Publication: Business Travel News
Publication Date: 04-JUL-05
Format: Online - approximately 3536 words
Delivery: Immediate Online Access

Article Excerpt
Business Travel News proudly names as Best Practitioners of Business Travel for 2005: Cynthia Gillen, director of procurement and travel management for Chicago-based BDO Seidman LLP; Kevin Iwamoto, global air, car and ground commodity manager for Palo Alto, Calif.-based Hewlett-Packard and chairman of the National Business Travel Association; Brenda Jackson, accounts payable analyst of non-inventory payables for Sturtevant, Wis:-based JohnsonDiversey; Brian Nichols, hotel and ground transportation manager for Wilton, Conn.-based Deloitte Services LP and Christopher Staal, vice president of global sourcing strategies for Stamford, Conn.-based Thomson Corp. While BTN cannot empirically determine which practices were best in 2005, the accomplishments of these individuals represent the best efforts of all travel professionals and reflect areas where buyers are stepping up.

BTN named Gillen for innovating the use of short-term, high-volume hotel contracts to leverage midmarket volume, Iwamoto for negotiating multiple airline alliance deals; Jackson for pioneering broad-scale, companywide use of hotel folio data for prepopulating expense reports, Nichols for implementing and helping educate the industry about enhanced rate-loading processes and Staal for Improving scorecard metrics and melding purchasing and travel management techniques.

The group last month discussed with BTN their best practices and professional excellence.

BTN: How do you identify a best practice?

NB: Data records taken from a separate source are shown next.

/-! ### The host link (ch. 15) -/

/-- Submission queues (R462 to R466, R118): a doorbell within the size offers entries and one beyond it stops the queue, one of an idle
queue does nothing, and one of a function without a partition is counted; a read that fails stops the queue and a fetched entry joins
it; the entry handed on next acts by its KIND in an ACTIVE partition, ends with 0x61 in another, with 0x60 where it is malformed, with
0x62 for a START of a core and 3 for a counter that the partition does not have; a WAIT entry ends when its counter meets the target or
its timeout passes. -/
def Obligations.SubmissionQueues : Prop :=
  ∀ (s : State) (f : Fin 9) (q : Fin 16) (tail : Word) (d : List Byte),
    let x := s.sqState f q
    let bell := s.modSq f q fun y => { y with tail := tail.toNat }
    let offered := (tail - BitVec.ofNat 32 x.head).toInt
    (s.fnPresent f = true → s.sqF f q F.HOST1_EN = 1 → x.head < 2 ^ 32 →
      (0 ≤ offered ∧ offered ≤ s.sqSize f q → exec (.sqDoorbell f q tail) s = .next bell) ∧
      (offered < 0 ∨ s.sqSize f q < offered → exec (.sqDoorbell f q tail) s = .next (bell.sqStop f q))) ∧
    (s.fnPresent f = true → s.sqF f q F.HOST1_EN = 0 → exec (.sqDoorbell f q tail) s = .next s) ∧
    (s.fnPresent f = false → exec (.sqDoorbell f q tail) s = .next (s.satF Pg.dir F.DIR_COUNT)) ∧
    (s.fnReady f = true → s.sqF f q F.HOST1_EN = 1 → 1 ≤ x.offered → x.offered ≤ s.sqSize f q →
      (∀ n, exec (.sqEntryFetch f q n none) s = .next (s.sqStop f q)) ∧
      (d.length = 128 → (bit (fieldAt d 0 4) 6 = true → s.cqRoom f (s.sqF f q F.HOST1_CQ) = true) →
        ∃ u, exec (.sqEntryFetch f q 0 (some d)) s = .next u ∧ 
          (u.sqState f q).fetched = x.fetched ++ [(s.entryRef f q x.head d, d)] ∧
          (u.sqState f q).head = (x.head + 1) % 2 ^ 32)) ∧
    (∀ r b arb, s.handsOn f q r b arb →
      let p := entryPart f b
      let u := s.sqTake f q arb
      let w := fieldAt b 0 4
      let ctr := fieldAt b 4 4 % 8192
      (entryOk b = false → exec (.badEntry f q) s = .next (u.endEntry r 0x60 0)) ∧
      (entryOk b = true → s.active p = false → ∀ i, ([.sqNop f q, .sqForme f q, .sqStart f q, .sqSyncAdd f q, .sqWait f q] :
        List Instr)[w % 16]? = some i → exec i s = .next (u.endEntry r 0x61 0)) ∧
      (entryOk b = true → s.active p = true →
        (w % 16 = 0 → exec (.sqNop f q) s = .next (u.endEntry r 0 0)) ∧
        (w % 16 = 1 → exec (.sqForme f q) s = .next (u.takeForme (u.sqPlanner p b) p (w / 16 % 4) ((b.drop 0x40).take 64) (some r) none)) ∧
        (w % 16 = 2 → w / 2 ^ 8 % 2 ^ 8 < s.coresPer → (bit w 7 = true → ctr < s.ctrsPer) →
          exec (.sqStart f q) s = .next (u.startReq (u.coresPer * p + w / 2 ^ 8 % 2 ^ 8) (w / 16 % 4)
            { pc := fieldAt b 0x18 8
              args := [fieldAt b 0x20 8, fieldAt b 0x28 8, fieldAt b 0x30 8, fieldAt b 0x38 8]
              endCtr := if bit w 7 then some (u.devCtr p ctr) else none
              host := some r
              epi := none })) ∧
        (w % 16 = 2 → s.coresPer ≤ w / 2 ^ 8 % 2 ^ 8 → exec (.sqStart f q) s = .next (u.endEntry r 0x62 0)) ∧
        (w % 16 = 2 → w / 2 ^ 8 % 2 ^ 8 < s.coresPer → bit w 7 = true → s.ctrsPer ≤ ctr →
          exec (.sqStart f q) s = .next (u.endEntry r 3 0)) ∧
        (w % 16 = 4 → s.ctrsPer ≤ ctr → exec (.sqWait f q) s = .next (u.endEntry r 3 0)) ∧
        (w % 16 = 3 → exec (.sqSyncAdd f q) s =
          .next (if s.ctrsPer ≤ ctr then u.endEntry r 3 0 else (u.opAdd (u.devCtr p ctr) (sx 32 (fieldAt b 8 4))).endEntry r 0 0)) ∧
        (w % 16 = 4 → ctr < s.ctrsPer →
          let v := u.countOp (u.devCtr p ctr)
          (meets (v.value (u.devCtr p ctr)) (fieldAt b 8 4) = true → exec (.sqWait f q) s = .next (v.endEntry r 0 0)) ∧
          (meets (v.value (u.devCtr p ctr)) (fieldAt b 8 4) = false → exec (.sqWait f q) s = .next (v.modSq f q fun y =>
            { y with wait := some (r, u.devCtr p ctr, fieldAt b 8 4, v.power.kclk, 1000 * fieldAt b 0x0C 4, false) }))))) ∧
    (∀ r c t k lim, x.wait = some (r, c, t, k, lim, true) → exec (.sqWaitMet f q) s = .next (s.sqRelease f q r 0) ∧
      exec (.sqWaitTimeout f q) s = .next s) ∧
    (∀ r c t k lim, x.wait = some (r, c, t, k, lim, false) → exec (.sqWaitMet f q) s = .next s ∧
      exec (.sqWaitTimeout f q) s = .next (if lim ≠ 0 ∧ k + lim < s.power.kclk then s.sqRelease f q r 0x04 else s))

How much of that vision comes from experience?

Christopher Staal: Whenever you are trying to do something better, the first thing is to do some benchmarking to find best practices. You go to industry associations and periodicals and peers you network with. We don't like to use the words "best practices" because a world-class best practice may not be appropriate for a particular environment. We call it a "better practice."

The global scorecard for us was something that came from that. We felt that we as a company had enough data on travel. We felt like we didn't need to spend any more time or energy measuring it any finer than we are today. Then, as Thomson became a globally focused company, now with time, you have a more globally managed program, and as our chief financial officer says, "If you can't measure it, you can't manage it."

The global metrics and the global scorecard came into play as a best practice for us, or at least a better practice, because I don't know what nirvana is and I don't know that what's world-class for Thomson is the same as world-class for Hewlett-Packard.

Brian Nichols: Our travel area was moved into strategic procurement services about two years ago, and part of that was applying real structured yardstick metrics across the program. For us, it was being able to measure the program and zero in on the metrics where we've identified areas for improvement, where we can have major impact. We would not pursue it if it does not have a measurable financial impact.

For us, step one if we're going to pursue a best practice is to look at what are we not doing well today and, if it has a large potential impact, to go after it.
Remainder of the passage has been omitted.